In auditing the financial statements, we have concluded that the directors' use of the going concern basis of accounting in the preparation of the financial statements is appropriate.
Based on the work we have performed, we have not identified any material uncertainties relating to events or conditions that, individually or collectively, may cast significant doubt on the company's ability to continue as a going concern for a period of at least twelve months from when the financial statements are authorised for issue.
Our responsibilities and the responsibilities of the directors with respect to going concern are described in the relevant sections of this report.
Other information
The other information comprises the information included in the annual report, other than the financial statements and our auditor’s report thereon.

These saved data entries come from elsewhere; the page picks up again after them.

/-- A representable value survives encoding and decoding (R199 (4)). -/
theorem CodecCfg.Valid.decodeFloat_encodeFloat (h : c.Valid) (hE : c.ebits ≤ 11) (hM : c.mantissaWidth ≤ 52) {x : F64}
    (hfin : isFinite x = true) (hx : x ≠ 0x8000000000000000) (hp : patternExp c p ≠ c.specialExp)
    (hv : patternValue c p = f64Value x) : decodeFloat numerics c (encodeFloat numerics c x) = x := by
  rcases (Mag.value_nonneg (f64Mag x)).eq_or_lt with h0 | hpos
  · obtain ⟨-, hsign, hval⟩ := h.decodeFloat_zero hE hM (p := 0) (Nat.zero_mod _)
    have hsign0 : patternSign c 0 = false := by simp [patternSign]
    rw [encodeFloat_of_value_eq_zero c hfin h0.symm, f64_eq_zero_of_value hx h0.symm]
    exact f64_eq_zero_of_value (fun heq => by rw [hsign0, heq] at hsign; exact absurd hsign (by decide)) hval
  · obtain ⟨hsign, hmag⟩ := sign_eq_of_value_eq hpos (Mag.value_nonneg _) (hv.symm.trans (patternValue_eq c p))
    obtain ⟨-, hdsign, hdval⟩ := h.decodeFloat_exact hE hM hp
    have hlow : 0 < p % 2 ^ (c.ebits + c.mantissaWidth) := by
      refine Nat.pos_of_ne_zero fun hzero => hpos.ne' ?_
      rw [hmag, patternMag_value, hzero, binaryValue_zero]
    rw [encodeFloat_of_value h hfin hlow ((patternExp_ne_special_iff c p).1 hp) (hmag.trans (patternMag_value c p)),
      hsign, ← h.pattern_eq, ← h.decodeFloat_mod]
    exact f64_ext_value (hdsign.trans hsign.symm) (hdval.trans hmag.symm)

end

end Sys2Proof.Machine

namespace Sys2Proof.Proofs

open Sys2Proof Sys2Proof.Machine

/-! ## The obligations on `encode` and on round trips -/

/-- Settles O44: NaN and the magnitudes below `min_value` take their branch of the general path before any sign. -/
theorem encodeDropsSignsAsRuleR194Says : Obligations.EncodeDropsSignsAsRuleR194Says := by
  intro c x _
  exact ⟨fun hs => encodeFloat_abs hs x, encodeFloat_nan c, encodeFloat_underflow,
    encodeFloat_of_value_eq_zero c (by decide) ((Mag.value_eq_zero _).2 rfl)⟩

/-- Settles O45: Infinity on every path, and overflow on the general one. -/
theorem encodeOverflowsToInfinity : Obligations.EncodeOverflowsToInfinity := by
  rintro c x hc (hinf | ⟨hfin, hmin, hmax, h32⟩)
  · exact encodeFloat_inf hc hinf
  · exact encodeFloat_overflow hc hfin hmin hmax h32

/-- Settles O46: the general path is `generalPattern`, whose binade and field are the only ones of the statement. -/
theorem encodeFollowsTheGeneralPath : Obligations.EncodeFollowsTheGeneralPath := by
  intro c x e f field _ hfin h32 hmin hmax hparts
  have hfield : encodedField c (f64Mag x) = field ∧ mantissaFraction c (f64Mag x) = f := by
    unfold encodedField mantissaFraction
    split at hparts
    · next hlt =>
      obtain ⟨hfield, hf⟩ := hparts
      rw [if_pos hlt, if_pos hlt]
      exact ⟨hfield.symm, hf.symm⟩
    · next hge =>
      obtain ⟨hlow, hhigh, hfield, hf⟩ := hparts
      rw [if_neg hge, if_neg hge, Mag.log2_eq hlow hhigh]
      exact ⟨by omega, hf.symm⟩
  obtain ⟨hfield, hf⟩ := hfield
  rw [encodeFloat_eq_generalPattern hfin h32 hmin hmax, generalPattern, hfield, hf]
  rfl

/-- Settles O43: a sign and bits below Infinity's pattern, or parts that fit one by one. -/
theorem encodedPatternFitsItsWidth : Obligations.EncodedPatternFitsItsWidth := by
  intro c x hc
  have he : 1 ≤ c.ebits := hc.1
  have hbits := hc.bits_eq
  have hle : 2 ^ (c.ebits + c.mantissaWidth) ≤ 2 ^ c.bits := Nat.pow_le_pow_right (by decide) (by omega)
  by_cases hnan : isNan x = true
  · rw [encodeFloat_nan c hnan]
    exact (Nat.or_lt_two_pow (binaryTop_lt _ _) (Nat.one_lt_two_pow (by omega))).trans_le hle
  by_cases hinf : isInf x = true
  · rw [encodeFloat_inf hc hinf]
    exact hc.signBits_add_lt _ (binaryTop_lt _ _)
  have hfin : isFinite x = true := by simp [isFinite, hnan, hinf]
  rcases lt_or_ge (f64Mag x).value (codecMinValue c).value with hlt | hmin
  · rw [encodeFloat_underflow hfin hlt]
    exact Nat.two_pow_pos _
  by_cases hfast : c = presetF32S ∧ (2 : ℚ) ^ (-126 : Int) ≤ (f64Mag x).value
  · obtain ⟨rfl, hx⟩ := hfast
    rw [encodeFloat_f32_eq hfin hx]
    exact hc.signBits_add_lt _ ((roundToBinary_le_top (by decide)).trans_lt (binaryTop_lt 8 23))
  have h32 (h : c = presetF32S) : (f64Mag x).value < 2 ^ (-126 : Int) := not_le.1 fun hx => hfast ⟨h, hx⟩
  rcases lt_or_ge (codecMaxValue c).value (f64Mag x).value with hover | hmax
  · have hne : c ≠ presetF32S := by
      rintro rfl
      obtain ⟨-, -, hmax⟩ := codecBounds_eq (c := presetF32S) (b := 127) (m := 23) (by decide) rfl rfl rfl rfl
      have hsmall : (2 : ℚ) ^ (-126 : Int) ≤ 2 ^ (127 : Int) * (2 - 2 ^ (-23 : Int)) := by norm_num
      exact absurd (hover.trans (h32 rfl)) (not_lt.2 (hmax ▸ hsmall))
    rw [encodeFloat_overflow hc hfin hmin hover hne]
    exact hc.signBits_add_lt _ (binaryTop_lt _ _)
  · rw [encodeFloat_eq_generalPattern hfin h32 hmin hmax]
    exact generalPattern_lt hc _ (hmax.trans_lt (codecMaxValue_lt he))

/-- Settles O47: without a carry the sign-less pattern is the magnitude rounded in units of its last place. -/
theorem encodedValueIsWithinTwoThirdsOfAUnit : Obligations.EncodedValueIsWithinTwoThirdsOfAUnit := by
  intro c x p ulp hc hfin h32 hmin hmax hp hm hulp
  have he : 1 ≤ c.ebits := hc.1
  have ha : (f64Mag x).coeff ≠ 0 := fun h0 =>
    absurd ((Mag.value_eq_zero _).2 h0) ((codecMinValue_pos c).trans_le hmin).ne'
  have hv := hmax.trans_lt (codecMaxValue_lt he)
  have hfield := encodedField_lt he hv
  have hlow := field_add_lt (Nat.lt_of_succ_lt hfield) hm
  obtain ⟨hsign, hrest⟩ := hc.pattern_parts (f64Sign x) hlow
  rw [encodeFloat_eq_generalPattern hfin h32 hmin hmax, generalPattern_eq_add hc _ hv hm] at hp
  rw [← hp] at hsign hrest
  refine ⟨?_, hsign, ?_⟩
  · rw [patternExp_low, hrest, Nat.mul_comm, Nat.mul_add_div (Nat.two_pow_pos _), Nat.div_eq_of_lt hm,
      CodecCfg.specialExp]
    omega
  · refine encodedLow_value c ha hm ?_ ?_
    · rw [abs_patternValue, patternMag_value, hrest]
    · rw [hulp, magUnit, magScale_add_min, c.binaryMin_eq]

/-- Settles O49: a binary64 pattern is a pattern of (64,11,signed), on the fast path or not. -/
theorem binary64IsReproduced : Obligations.Binary64IsReproduced := by
  have hinfinite {x : F64} (hnan : isNan x = false) (hfin : isFinite x ≠ true) : isInf x = true := by
    simpa [isFinite, hnan] using hfin
  refine ⟨fun x hnan hx => ?_, fun x hnan => ?_⟩
  · by_cases hfin : isFinite x = true
    · have hval := f64Mag_value x
      rcases Nat.eq_zero_or_pos (x.toNat % 2 ^ 63) with h0 | hpos
      · rw [h0, binaryValue_zero] at hval
        rw [encodeFloat_of_value_eq_zero _ hfin hval, f64_eq_zero_of_value hx hval]
        rfl
      · rw [encodeFloat_of_value presetF64S_valid hfin hpos ((isFinite_iff x).1 hfin) hval]
        exact (f64_toNat_eq_signBits x).symm
    · have hinf := hinfinite hnan hfin
      rw [encodeFloat_inf presetF64S_valid hinf, f64_toNat_eq_signBits x, (isInf_iff x).1 hinf]
      rfl
  · have hsign : patternSign presetF64S x.toNat = f64Sign x := by
      rw [patternSign_eq]
      exact BitVec.testBit_toNat x
    by_cases hfin : isFinite x = true
    · obtain ⟨-, hdsign, hdval⟩ := presetF64S_valid.decodeFloat_exact (by decide) (by decide)
        ((patternExp_ne_special_iff presetF64S x.toNat).2 ((isFinite_iff x).1 hfin))
      refine f64_ext_value (hdsign.trans hsign) ?_
      rw [hdval, patternMag_value, f64Mag_value]
      rfl
    · have hlow := (isInf_iff x).1 (hinfinite hnan hfin)
      have hexp : patternExp presetF64S x.toNat = presetF64S.specialExp := by
        rw [patternExp_low]
        exact congrArg (· / 2 ^ 52) hlow
      have hman : patternMantissa presetF64S x.toNat = 0 := by
        rw [patternMantissa_low]
        exact congrArg (· % 2 ^ 52) hlow
      obtain ⟨hpsign, hplow⟩ := f64Pack_parts (patternSign presetF64S x.toNat) (m := binaryTop 11 52) (by decide)
      rw [presetF64S_valid.decodeFloat_special hexp, if_pos hman]
      exact f64_ext (hpsign.trans hsign) (hplow.trans hlow.symm)

/-- Settles O53: `decode` is exact and `encode` gives back the pattern that stands for a magnitude. -/
theorem codecRoundTrip : Obligations.CodecRoundTrip := by
  intro c hc hE hM
  refine ⟨fun p => hc.encodeFloat_decodeFloat hE hM, fun hs => ?_, fun p hp => ?_, fun x hfin hx => ⟨?_, ?_⟩⟩
  · obtain ⟨-, hlow⟩ := hc.pattern_parts true (low := 0) (Nat.two_pow_pos _)
    rw [signBits, if_pos ⟨hs, rfl⟩, Nat.add_zero] at hlow
    obtain ⟨hfin, -, hval⟩ := hc.decodeFloat_zero hE hM hlow
    exact encodeFloat_of_value_eq_zero c hfin hval
  · obtain ⟨hspecial, hm⟩ : patternExp c p = c.specialExp ∧ patternMantissa c p ≠ 0 := by
      simpa [patternIsNan] using hp
    rw [hc.decodeFloat_special hspecial, if_neg hm]
    exact encodeFloat_nan c (by decide)
  · rintro - ⟨p, hp, hv⟩
    exact hc.decodeFloat_encodeFloat hE hM hfin hx hp hv
  · rintro hs ⟨p, hp, hv⟩
    obtain ⟨hsign, hnan, hinf, hmag⟩ := f64_abs_parts x
    rw [encodeFloat_abs hs]
    refine hc.decodeFloat_encodeFloat hE hM ?_ ?_ hp (hv.trans ?_)
    · rw [isFinite, hnan, hinf]
      exact hfin
    · intro heq
      rw [heq] at hsign
      exact absurd hsign (by decide)
    · rw [f64Value, f64Value, hsign, hmag]
      exact (abs_signFactor_mul (f64Sign x) _).trans ((abs_of_nonneg (Mag.value_nonneg _)).trans (one_mul _).symm)

end Sys2Proof.Proofs

/-! # Float commands of the cursor

A float command moves its preset's pattern as the integer command of its width does: a read decodes what it moved, a
write encodes what it moves (R221, R222). -/

namespace Sys2Proof.Machine

section
variable {i : Instr} {s : State} {x w : Nat} {c : CodecCfg}

/-! ## Float reads -/

/-- `res[63:0]` holds the decoded value, zeros above (R221, R74). -/
theorem floatResult_eq (c : CodecCfg) (p : Nat) : floatResult c p = (decodeFloat numerics c p).setWidth 128 := by
  rw [floatResult, f64Result, zext128, BitVec.ofNat_toNat]

/-- A command that makes one raw read of `w` bits, when they are there (R141). -/
theorem readCommand_narrow (hx : slotOk x s = true) (hw : 1 ≤ w ∧ w ≤ 32) (h : w ≤ (s.slot x).bitsLeft) :
    ∃ v, Memory.Holds (s.slot x).buf (s.slot x).big (s.slot x).idx w w v ∧
      ∀ f, readCommand x (readNarrow x w) f s =
        .next ((s.setSlot x { s.slot x with idx := (s.slot x).idx + w }).withResp (some ⟨.ok, f v⟩)) := by
  obtain ⟨h1, h32⟩ := hw
  exact ⟨_, memRead_holds .., readCommand_raw hx (check_none.2 ⟨h1, h32, h⟩)⟩

/-- A float read answers the decoding of the value its read finds (R221). -/
theorem floatRead_decodes {read : State → SubStep Nat} {n : Nat} {t : State}
    (run : exec i s = readCommand x read (floatResult c) s)
    (hread : ∃ v, Memory.Holds (s.slot x).buf (s.slot x).big (s.slot x).idx w n v ∧
      ∀ f, readCommand x read f s = .next (t.withResp (some ⟨.ok, f v⟩))) :
    ∃ v, Memory.Holds (s.slot x).buf (s.slot x).big (s.slot x).idx w n v ∧
      exec i s = .next (t.withResp (some ⟨.ok, (decodeFloat numerics c v).setWidth 128⟩)) := by
  obtain ⟨v, hholds, hanswer⟩ := hread
  exact ⟨v, hholds, by rw [run, hanswer, floatResult_eq]⟩

/-! ## Float reads as integer reads -/

/-- What a reading command can do, whatever puts its value in the result field: leave a state with an error, or leave
one and answer a value of `w` bits. -/
inductive ReadsOrFails (w : Nat) (run : (Nat → Operand) → Result) : Prop
  | failed (t : State) (e : Status) (herr : e ≠ .ok) (hrun : ∀ f, run f = .next (t.withResp (some ⟨e, 0⟩)))
  | answered (t : State) (v : Nat) (hlt : v < 2 ^ w) (hrun : ∀ f, run f = .next (t.withResp (some ⟨.ok, f v⟩)))

theorem readCommand_bad_slot (hx : slotOk x s = false) (read : State → SubStep Nat) :
    ReadsOrFails w fun f => readCommand x read f s :=
  .failed s .slot (by decide) fun _ => withSlot_bad hx _

/-- One raw read: ERR_SLOT, ERR_EXHAUSTED, or the bits (R141). -/
theorem readNarrow_readsOrFails (x : Nat) (s : State) (hw : 1 ≤ w ∧ w ≤ 32) :
    ReadsOrFails w fun f => readCommand x (readNarrow x w) f s := by
  cases hx : slotOk x s with
  | false => exact readCommand_bad_slot hx _
  | true =>
    rcases Nat.lt_or_ge (s.slot x).bitsLeft w with hshort | hfits
    · obtain ⟨h1, h32⟩ := hw
      exact .failed s .exhausted (by decide) (readCommand_refused hx (check_some.2 (.inr ⟨h1, h32, hshort, rfl⟩)))
    · obtain ⟨v, ⟨hlt, -⟩, hanswer⟩ := readCommand_narrow hx hw hfits
      exact .answered _ v hlt hanswer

The directors are responsible for the other information. Our opinion on the financial statements does not cover the other information and, except to the extent otherwise explicitly stated in our report, we do not express any form of assurance conclusion thereon. In connection with our audit of the financial statements, our responsibility is to read the other information and, in doing so, consider whether the other information is materially inconsistent with the financial statements or our knowledge obtained in the audit or otherwise appears to be materially misstated. If we identify such material inconsistencies or apparent material misstatements, we are required to determine whether there is a material misstatement in the financial statements or a material misstatement of the other information. If, based on the work we have performed, we conclude that there is a material misstatement of this other information, we are required to report that fact. We have nothing to report in this regard.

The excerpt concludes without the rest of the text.